L’essentiel à retenir avant de mesurer une chaîne
- `strlen()` compte des octets, pas des caractères.
- `mb_strlen($texte, 'UTF-8')` est le bon réflexe pour du texte utilisateur en UTF-8.
- `grapheme_strlen()` sert quand tu veux compter ce qu’un humain perçoit comme un caractère.
- Pour du contenu binaire ou des contraintes de transport, `strlen()` reste pertinent.
- En validation, il faut toujours aligner la fonction avec l’encodage et la règle métier.
Ce que mesure vraiment une longueur en PHP
Le premier réflexe à garder en tête, c’est que la longueur n’est pas une notion unique. En PHP, une chaîne peut être mesurée en octets, en caractères ou en graphèmes, et ces trois unités ne donnent pas forcément le même résultat. La documentation officielle PHP rappelle d’ailleurs que strlen() renvoie le nombre d’octets, pas le nombre de caractères.

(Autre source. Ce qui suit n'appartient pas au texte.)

-- ==== Sys2Proof/Tests/Slice0.lean ====
section
/-! SUPPORT. Tests and witnesses. The words, bytes and expected results are those of `spec/` (`30_encoding.md`,
`42_framelen.md` R136, `95_test_vectors.md`: the vector ids stand in the names or the comments), not the model's
answers. A theorem `witness_<Obligation>` shows that the hypotheses of that statement can be met together. -/

namespace Sys2Proof.Tests

open Sys2Proof Sys2Proof.Machine Host

/-! ### Helpers -/

/-- A source of which only the bytes from `off` on are given. -/
def sourceAt (off : Nat) (bs : List Byte) : Memory := bs.zipIdx.map fun x => (off + x.2, x.1)

/-- A pass in a phase, over a source. -/
def inPhase (ph : Phase) (size pos cnt : Nat) (m : Memory) : State :=
  { State.reset with phase := ph, size := size, pos := pos, cnt := cnt, mem := m }

/-- A view of a next state. -/
def see {α : Type} (f : State → α) : Outcome State Fault Refusal → Option α
  | .next s => some (f s)
  | .fault _ => none
  | .refused _ => none

/-- The registers a test looks at. -/
structure Regs where
  phase    : Phase
  pos      : Nat
  cnt      : Nat
  stop     : Stop
  invCause : Cause
deriving DecidableEq, Repr

def regs (o : Outcome State Fault Refusal) : Option Regs :=
  see (fun s => ⟨s.phase, s.pos, s.cnt, s.stop, s.invCause⟩) o

/-- What a test of the metadata-frame skip looks at. -/
structure Skipped where
  phase : Phase
  pos   : Nat
  reads : List ReadReq
deriving DecidableEq, Repr

/-- The reads, newest first. -/
def readsOf (o : Outcome State Fault Refusal) : Option (List ReadReq) := see State.reads o

/-- The result of a function. -/
def result (o : Outcome State Fault Refusal) : Option FnResult := see State.fout o

/-- The length of the frame a WALK step over a header counts and steps over, from offset 100 of 2000. -/
def walked (b0 b1 b2 b3 : Byte) : Option Regs :=
  regs (step (inPhase .walk 2000 100 7 (sourceAt 100 [b0, b1, b2, b3])))

theorem next_of_see {α : Type} {f : State → α} {o : Outcome State Fault Refusal} {v : α} (h : see f o = some v) :
    ∃ t, o = .next t ∧ f t = v := by
  cases o with
  | next s => exact ⟨s, rfl, by simpa [see] using h⟩
  | fault r => simp [see] at h
  | refused r => simp [see] at h

/-! ### Well-formedness: one term for each check that the check refuses, beside one it takes -/

theorem test_wf_metaVbr : Instr.wf (.metaVbr 1#1 0#4 0#2 0#1 0#9) = false ∧ Instr.wf (.metaVbr 1#1 15#4 0#2 0#1 0#9) = false ∧
    Instr.wf (.metaVbr 1#1 9#4 3#2 0#1 0#9) = false ∧ Instr.wf (.metaVbr 1#1 1#4 2#2 0#1 0#9) = true := by decide

theorem test_wf_metaCbr : Instr.wf (.metaCbr 1#1 0#4 0#2 0#1 0#9) = false ∧ Instr.wf (.metaCbr 1#1 15#4 0#2 0#1 0#9) = false ∧
    Instr.wf (.metaCbr 1#1 9#4 3#2 0#1 0#9) = false ∧ Instr.wf (.metaCbr 1#1 14#4 0#2 0#1 0#9) = true := by decide

theorem test_wf_invalidSync : Instr.wf (.invalidSync 0x7FF#11 0#21) = false ∧ Instr.wf (.invalidSync 0x7FE#11 0#21) = true := by
  decide

theorem test_wf_invalidSampleRate : Instr.wf (.invalidSampleRate 1#1 0#4 0#10) = false ∧
    Instr.wf (.invalidSampleRate 1#1 15#4 0#10) = false ∧ Instr.wf (.invalidSampleRate 1#1 14#4 0#10) = true := by decide

theorem test_wf_extract : Instr.wf (.extract 0#32 32 1) = false ∧ Instr.wf (.extract 0#32 31 32) = false ∧
    Instr.wf (.extract 0#32 3 5) = false ∧ Instr.wf (.extract 0#32 31 31) = true := by decide

theorem test_wf_flen : Instr.wf (.flen 0#9 44100#16 0#1) = false ∧ Instr.wf (.flen 128#9 0#16 0#1) = false ∧
    Instr.wf (.flen 128#9 44100#16 0#1) = true := by decide

/-! ### Decoding: a word written out from the spec for every row -/

-- the 42 frames: the words of `95_test_vectors.md` section 3 (protection 1), and with other free bits (A2 to A4)

theorem test_decode_frame_b1 :
    decodeHeader 0xFFFB1000#32 = .ok (.frameB1S0 1#1 0#1 0#9) ∧
      decodeHeader 0xFFFB1600#32 = .ok (.frameB1S1 1#1 1#1 0#9) ∧
      decodeHeader 0xFFFB1800#32 = .ok (.frameB1S2 1#1 0#1 0#9) := by decide

theorem test_decode_frame_b2 :
    decodeHeader 0xFFFB2000#32 = .ok (.frameB2S0 1#1 0#1 0#9) ∧
      decodeHeader 0xFFFB2600#32 = .ok (.frameB2S1 1#1 1#1 0#9) ∧
      decodeHeader 0xFFFB2800#32 = .ok (.frameB2S2 1#1 0#1 0#9) := by decide

theorem test_decode_frame_b3 :
    decodeHeader 0xFFFB3000#32 = .ok (.frameB3S0 1#1 0#1 0#9) ∧
      decodeHeader 0xFFFB3600#32 = .ok (.frameB3S1 1#1 1#1 0#9) ∧
      decodeHeader 0xFFFB3800#32 = .ok (.frameB3S2 1#1 0#1 0#9) := by decide

theorem test_decode_frame_b4 :
    decodeHeader 0xFFFB4000#32 = .ok (.frameB4S0 1#1 0#1 0#9) ∧
      decodeHeader 0xFFFB4600#32 = .ok (.frameB4S1 1#1 1#1 0#9) ∧
      decodeHeader 0xFFFB4800#32 = .ok (.frameB4S2 1#1 0#1 0#9) := by decide

theorem test_decode_frame_b5 :
    decodeHeader 0xFFFB5000#32 = .ok (.frameB5S0 1#1 0#1 0#9) ∧
      decodeHeader 0xFFFB5600#32 = .ok (.frameB5S1 1#1 1#1 0#9) ∧
      decodeHeader 0xFFFB5800#32 = .ok (.frameB5S2 1#1 0#1 0#9) := by decide

theorem test_decode_frame_b6 :
    decodeHeader 0xFFFB6000#32 = .ok (.frameB6S0 1#1 0#1 0#9) ∧
      decodeHeader 0xFFFB6600#32 = .ok (.frameB6S1 1#1 1#1 0#9) ∧
      decodeHeader 0xFFFB6800#32 = .ok (.frameB6S2 1#1 0#1 0#9) := by decide

theorem test_decode_frame_b7 :
    decodeHeader 0xFFFB7000#32 = .ok (.frameB7S0 1#1 0#1 0#9) ∧
      decodeHeader 0xFFFB7600#32 = .ok (.frameB7S1 1#1 1#1 0#9) ∧
      decodeHeader 0xFFFB7800#32 = .ok (.frameB7S2 1#1 0#1 0#9) := by decide

theorem test_decode_frame_b8 :
    decodeHeader 0xFFFB8000#32 = .ok (.frameB8S0 1#1 0#1 0#9) ∧
      decodeHeader 0xFFFB8600#32 = .ok (.frameB8S1 1#1 1#1 0#9) ∧
      decodeHeader 0xFFFB8800#32 = .ok (.frameB8S2 1#1 0#1 0#9) := by decide

theorem test_decode_frame_b9 :
    decodeHeader 0xFFFB9000#32 = .ok (.frameB9S0 1#1 0#1 0#9) ∧
      decodeHeader 0xFFFB9600#32 = .ok (.frameB9S1 1#1 1#1 0#9) ∧
      decodeHeader 0xFFFB9800#32 = .ok (.frameB9S2 1#1 0#1 0#9) := by decide

theorem test_decode_frame_b10 :
    decodeHeader 0xFFFBA000#32 = .ok (.frameB10S0 1#1 0#1 0#9) ∧
      decodeHeader 0xFFFBA600#32 = .ok (.frameB10S1 1#1 1#1 0#9) ∧
      decodeHeader 0xFFFBA800#32 = .ok (.frameB10S2 1#1 0#1 0#9) := by decide

theorem test_decode_frame_b11 :
    decodeHeader 0xFFFBB000#32 = .ok (.frameB11S0 1#1 0#1 0#9) ∧
      decodeHeader 0xFFFBB600#32 = .ok (.frameB11S1 1#1 1#1 0#9) ∧
      decodeHeader 0xFFFBB800#32 = .ok (.frameB11S2 1#1 0#1 0#9) := by decide

theorem test_decode_frame_b12 :
    decodeHeader 0xFFFBC000#32 = .ok (.frameB12S0 1#1 0#1 0#9) ∧
      decodeHeader 0xFFFBC600#32 = .ok (.frameB12S1 1#1 1#1 0#9) ∧
      decodeHeader 0xFFFBC800#32 = .ok (.frameB12S2 1#1 0#1 0#9) := by decide

theorem test_decode_frame_b13 :
    decodeHeader 0xFFFBD000#32 = .ok (.frameB13S0 1#1 0#1 0#9) ∧
      decodeHeader 0xFFFBD600#32 = .ok (.frameB13S1 1#1 1#1 0#9) ∧
      decodeHeader 0xFFFBD800#32 = .ok (.frameB13S2 1#1 0#1 0#9) := by decide

theorem test_decode_frame_b14 :
    decodeHeader 0xFFFBE000#32 = .ok (.frameB14S0 1#1 0#1 0#9) ∧
      decodeHeader 0xFFFBE600#32 = .ok (.frameB14S1 1#1 1#1 0#9) ∧
      decodeHeader 0xFFFBE800#32 = .ok (.frameB14S2 1#1 0#1 0#9) := by decide

theorem test_decode_free_bits : decodeHeader 0xFFFA93FF#32 = .ok (.frameB9S0 0#1 1#1 0x1FF#9) ∧
    decodeHeader 0xFFFB9100#32 = .ok (.frameB9S0 1#1 0#1 0x100#9) := by decide

-- B1 to B22: the invalid rows
theorem test_decode_invalidSync : decodeHeader 0x7FFB9000#32 = .ok (.invalidSync 0x3FF#11 0x1B9000#21) ∧
    decodeHeader 0xFFDB9000#32 = .ok (.invalidSync 0x7FE#11 0x1B9000#21) ∧
    decodeHeader 0x49443303#32 = .ok (.invalidSync 0x24A#11 0x043303#21) := by decide

theorem test_decode_invalidVersion : decodeHeader 0xFFE39000#32 = .ok (.invalidVersion0 0x39000#19) ∧
    decodeHeader 0xFFEB9000#32 = .ok (.invalidVersion1 0x39000#19) ∧
    decodeHeader 0xFFF39000#32 = .ok (.invalidVersion2 0x39000#19) := by decide

theorem test_decode_invalidLayer : decodeHeader 0xFFF99000#32 = .ok (.invalidLayer0 0x19000#17) ∧
    decodeHeader 0xFFFD9000#32 = .ok (.invalidLayer2 0x19000#17) ∧
    decodeHeader 0xFFFF9000#32 = .ok (.invalidLayer3 0x19000#17) := by decide

theorem test_decode_invalidBitrate : decodeHeader 0xFFFB0A00#32 = .ok (.invalidBitrateFree 1#1 0xA00#12) ∧
    decodeHeader 0xFFFBFC00#32 = .ok (.invalidBitrateBad 1#1 0xC00#12) := by decide

theorem test_decode_invalidSampleRate : decodeHeader 0xFFFB9C00#32 = .ok (.invalidSampleRate 1#1 9#4 0#10) ∧
    decodeHeader 0xFFFB1E00#32 = .ok (.invalidSampleRate 1#1 1#4 0x200#10) := by decide

-- a tag header, P3; "id3" is none (TG13); nine bytes are none (TG1)
theorem test_decode_tag :
    decode .tag [0x49#8, 0x44#8, 0x33#8, 0x04#8, 0x00#8, 0x80#8, 0x80#8, 0x80#8, 0x80#8, 0x8A#8] =
      .ok (.tag 0x04#8 0x00#8 0x80#8 0x80#8 0x80#8 0x80#8 0x8A#8) ∧
    decode .tag [0x69#8, 0x64#8, 0x33#8, 0x03#8, 0x00#8, 0x00#8, 0x00#8, 0x00#8, 0x02#8, 0x01#8] =
      .error .notATagIdentifier ∧
    decode .tag [0x49#8, 0x44#8, 0x33#8, 0x03#8, 0x00#8, 0x00#8, 0x00#8, 0x00#8, 0x00#8] = .error .tooFewBytes := by
  decide

-- statistics frames: P1 and P3; the marker one byte off (M9) leaves a frame
theorem test_decode_meta :
    decode .metadata ([0xFF#8, 0xFB#8, 0x90#8, 0x00#8] ++ List.replicate 32 0#8 ++ [0x58#8, 0x69#8, 0x6E#8, 0x67#8]) =
      .ok (.metaVbr 1#1 9#4 0#2 0#1 0#9) ∧
    decode .metadata ([0xFF#8, 0xFA#8, 0xEA#8, 0x00#8] ++ List.replicate 32 0#8 ++ [0x49#8, 0x6E#8, 0x66#8, 0x6F#8]) =
      .ok (.metaCbr 0#1 14#4 2#2 1#1 0#9) ∧
    decode .metadata ([0xFF#8, 0xFB#8, 0x90#8, 0x00#8] ++ List.replicate 28 0#8 ++
      [0x58#8, 0x69#8, 0x6E#8, 0x67#8, 0#8, 0#8, 0#8, 0#8]) = .ok (.frameB9S0 1#1 0#1 0#9) := by decide

-- the codes of R26
theorem test_decode_phase : decodePhase 1#3 = .ok .tagStep ∧ decodePhase 2#3 = .ok .metaStep ∧
    decodePhase 3#3 = .ok .walkStep ∧ decodePhase 0#3 = .error .phaseEnablesNoStep ∧
    decodePhase 6#3 = .error .phaseEnablesNoStep := by decide

-- the pseudo-elements: `FF FB 90 00` and `FF FB 92 00` (R87)
theorem test_pseudo_bytes : encode .frame128 = [0xFF#8, 0xFB#8, 0x90#8, 0x00#8] ∧
    encode .frame128p = [0xFF#8, 0xFB#8, 0x92#8, 0x00#8] := by decide

-- the table's own match values, in its numbering
theorem test_decodeTableWord : decodeTableWord 32 0xFFFA9000 = some (.frameB9S0 0#1 0#1 0#9) ∧
    decodeTableWord 64 0x58696E67FFFA9000 = some (.metaVbr 0#1 9#4 0#2 0#1 0#9) ∧
    decodeTableWord 80 0x49443300000000000000 = some (.tag 0#8 0#8 0#8 0#8 0#8 0#8 0#8) ∧
    decodeTableWord 8 0x3 = some .walkStep ∧ decodeTableWord 8 0x0 = none := by decide

theorem test_withFetchWord : nextInstr (State.reset.withFetchWord 32 0xFFFA9000) = some (.frameB9S0 0#1 0#1 0#9) ∧
    nextInstr (State.reset.withFetchWord 8 2) = some .metaStep := by decide

/-! ### The combinational functions -/

-- E1 to E7, E17 to E24
theorem test_extract_fields :
    [(31, 11), (20, 2), (18, 2), (16, 1), (15, 4), (11, 2), (9, 1)].map (fun x => extract 0xFFFB9200#32 x.1 x.2) =
      [some 0x7FF, some 3, some 1, some 1, some 9, some 0, some 1] ∧
    [(31, 31), (30, 31), (0, 1), (4, 5), (19, 4), (17, 0)].map (fun x => extract 0xDEADBEEF#32 x.1 x.2) =
      [some 0x6F56DF77, some 0x5EADBEEF, some 1, some 0x0F, some 0xD, some 0] := by decide

-- E28 to E30
theorem test_extract_refused : [(3, 5), (31, 32), (32, 1)].map (fun x => extract 0xFFFB9200#32 x.1 x.2) =
    [none, none, none] := by decide

-- A2 to A8
theorem test_parse_valid : parse 0xFFFA93FF#32 = .valid ⟨128, 44100, 1#1⟩ ∧ parse 0xFFFB9100#32 = .valid ⟨128, 44100, 0#1⟩ ∧
    parse 0xFFFB1000#32 = .valid ⟨32, 44100, 0#1⟩ ∧ parse 0xFFFBEA00#32 = .valid ⟨320, 32000, 1#1⟩ := by decide

-- B1, B7, B16 to B20, B14: the first failing check is reported
theorem test_parse_invalid : parse 0x7FE00000#32 = .invalid .sync ∧ parse 0xFFE00000#32 = .invalid .version ∧
    parse 0xFFFFFFFF#32 = .invalid .layer ∧ parse 0xFFFBFC00#32 = .invalid .bitrate ∧
    parse 0xFFFB9C00#32 = .invalid .sampleRate := by decide

-- L1 to L10
theorem test_flen : [(128, 44100, 0), (128, 44100, 1), (32, 48000, 0), (320, 32000, 1), (320, 44100, 0), (56, 44100, 0),
      (80, 44100, 1), (112, 44100, 0), (224, 44100, 0), (256, 44100, 1)].map (fun x => frameLength x.1 x.2.1 x.2.2) =
    [417, 418, 96, 1441, 1044, 182, 262, 365, 731, 836] := by decide

theorem test_flen_exec : see State.flen (exec (.flen 128#9 44100#16 1#1) State.reset) = some 418#11 := by decide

Dans une chaîne ASCII simple, les trois visions se confondent souvent. Dès qu’il y a des accents, des caractères non latins ou des emojis, les écarts apparaissent. Par exemple, cafe et café n’occupent pas le même nombre d’octets en UTF-8, alors que pour un lecteur, la différence ne saute pas toujours aux yeux. C’est là que beaucoup de validations déraillent: le code compte une unité, l’utilisateur en voit une autre.
Je préfère raisonner ainsi: que veux-tu mesurer exactement? La taille brute d’une donnée, le nombre de caractères dans un champ, ou le nombre de symboles visibles pour l’utilisateur? Une fois cette question claire, le choix de la fonction devient presque mécanique. La suite permet justement de faire ce tri sans hésitation.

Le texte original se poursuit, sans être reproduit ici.